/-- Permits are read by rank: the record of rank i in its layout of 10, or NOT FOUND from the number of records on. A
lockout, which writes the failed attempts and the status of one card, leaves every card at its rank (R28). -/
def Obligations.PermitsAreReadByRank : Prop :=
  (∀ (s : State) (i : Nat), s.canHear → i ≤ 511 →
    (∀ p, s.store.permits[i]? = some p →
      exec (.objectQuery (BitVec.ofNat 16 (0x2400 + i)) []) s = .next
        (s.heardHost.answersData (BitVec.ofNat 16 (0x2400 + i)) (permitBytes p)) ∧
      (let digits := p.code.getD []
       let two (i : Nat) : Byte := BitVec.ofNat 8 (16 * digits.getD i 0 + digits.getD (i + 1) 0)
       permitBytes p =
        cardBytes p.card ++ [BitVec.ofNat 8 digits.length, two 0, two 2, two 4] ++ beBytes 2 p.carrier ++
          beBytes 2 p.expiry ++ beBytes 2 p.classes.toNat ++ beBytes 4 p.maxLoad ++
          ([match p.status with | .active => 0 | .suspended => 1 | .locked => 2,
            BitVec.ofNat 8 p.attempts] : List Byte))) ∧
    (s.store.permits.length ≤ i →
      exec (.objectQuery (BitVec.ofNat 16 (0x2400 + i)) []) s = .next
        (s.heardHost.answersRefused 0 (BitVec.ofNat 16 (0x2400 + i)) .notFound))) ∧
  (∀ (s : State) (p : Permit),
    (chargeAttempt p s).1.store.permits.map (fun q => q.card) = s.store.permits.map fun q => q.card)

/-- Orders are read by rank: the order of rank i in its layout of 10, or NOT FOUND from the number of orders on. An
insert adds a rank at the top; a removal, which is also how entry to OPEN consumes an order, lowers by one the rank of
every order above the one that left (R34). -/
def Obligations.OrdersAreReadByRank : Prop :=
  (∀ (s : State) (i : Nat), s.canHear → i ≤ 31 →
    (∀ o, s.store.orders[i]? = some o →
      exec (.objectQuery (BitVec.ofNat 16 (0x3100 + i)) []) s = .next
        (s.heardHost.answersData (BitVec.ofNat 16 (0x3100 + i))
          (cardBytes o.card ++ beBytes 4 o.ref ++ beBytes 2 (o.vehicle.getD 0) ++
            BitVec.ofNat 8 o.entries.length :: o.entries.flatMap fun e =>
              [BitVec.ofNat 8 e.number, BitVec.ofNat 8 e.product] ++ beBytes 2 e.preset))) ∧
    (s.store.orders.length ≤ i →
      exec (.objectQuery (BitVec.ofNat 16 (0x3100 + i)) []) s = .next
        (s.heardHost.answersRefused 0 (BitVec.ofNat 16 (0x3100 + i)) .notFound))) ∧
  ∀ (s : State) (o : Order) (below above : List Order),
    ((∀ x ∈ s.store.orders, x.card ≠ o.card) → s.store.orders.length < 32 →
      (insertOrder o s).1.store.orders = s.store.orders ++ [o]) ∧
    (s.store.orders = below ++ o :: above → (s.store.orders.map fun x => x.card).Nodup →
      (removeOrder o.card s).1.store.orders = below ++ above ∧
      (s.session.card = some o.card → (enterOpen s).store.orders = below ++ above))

#### INSTRUCTIONS FOR THE TASK:
Reproduce each entry above without a single difference.

#### THE COMPLETED TASK:
/-- Permits are read by rank: the record of rank i in its layout of 10, or NOT FOUND from the number of records on. A
lockout, which writes the failed attempts and the status of one card, leaves every card at its rank (R28). -/
def Obligations.PermitsAreReadByRank : Prop :=
  (∀ (s : State) (i : Nat), s.canHear → i ≤ 511 →
    (∀ p, s.store.permits[i]? = some p →
      exec (.objectQuery (BitVec.ofNat 16 (0x2400 + i)) []) s = .next
        (s.heardHost.answersData (BitVec.ofNat 16 (0x2400 + i)) (permitBytes p)) ∧
      (let digits := p.code.getD []
       let two (i : Nat) : Byte := BitVec.ofNat 8 (16 * digits.getD i 0 + digits.getD (i + 1) 0)
       permitBytes p =
        cardBytes p.card ++ [BitVec.ofNat 8 digits.length, two 0, two 2, two 4] ++ beBytes 2 p.carrier ++
          beBytes 2 p.expiry ++ beBytes 2 p.classes.toNat ++ beBytes 4 p.maxLoad ++
          ([match p.status with | .active => 0 | .suspended => 1 | .locked => 2,
            BitVec.ofNat 8 p.attempts] : List Byte))) ∧
    (s.store.permits.length ≤ i →
      exec (.objectQuery (BitVec.ofNat 16 (0x2400 + i)) []) s = .next
        (s.heardHost.answersRefused 0 (BitVec.ofNat 16 (0x2400 + i)) .notFound))) ∧
  (∀ (s : State) (p : Permit),
    (chargeAttempt p s).1.store.permits.map (fun q => q.card) = s.store.permits.map fun q => q.card)

/-- Orders are read by rank: the order of rank i in its layout of 10, or NOT FOUND from the number of orders on. An
insert adds a rank at the top; a removal, which is also how entry to OPEN consumes an order, lowers by one the rank of
every order above the one that left (R34). -/
def Obligations.OrdersAreReadByRank : Prop :=
  (∀ (s : State) (i : Nat), s.canHear → i ≤ 31 →
    (∀ o, s.store.orders[i]? = some o →
      exec (.objectQuery (BitVec.ofNat 16 (0x3100 + i)) []) s = .next
        (s.heardHost.answersData (BitVec.ofNat 16 (0x3100 + i))
          (cardBytes o.card ++ beBytes 4 o.ref ++ beBytes 2 (o.vehicle.getD 0) ++
            BitVec.ofNat 8 o.entries.length :: o.entries.flatMap fun e =>
              [BitVec.ofNat 8 e.number, BitVec.ofNat 8 e.product] ++ beBytes 2 e.preset))) ∧
    (s.store.orders.length ≤ i →
      exec (.objectQuery (BitVec.ofNat 16 (0x3100 + i)) []) s = .next
        (s.heardHost.answersRefused 0 (BitVec.ofNat 16 (0x3100 + i)) .notFound))) ∧
  ∀ (s : State) (o : Order) (below above : List Order),
    ((∀ x ∈ s.store.orders, x.card ≠ o.card) → s.store.orders.length < 32 →
      (insertOrder o s).1.store.orders = s.store.orders ++ [o]) ∧
    (s.store.orders = below ++ o :: above → (s.store.orders.map fun x => x.card).Nodup →
      (removeOrder o.card s).1.store.orders = below ++ above ∧
      (s.session.card = some o.card → (enterOpen s).store.orders = below ++ above))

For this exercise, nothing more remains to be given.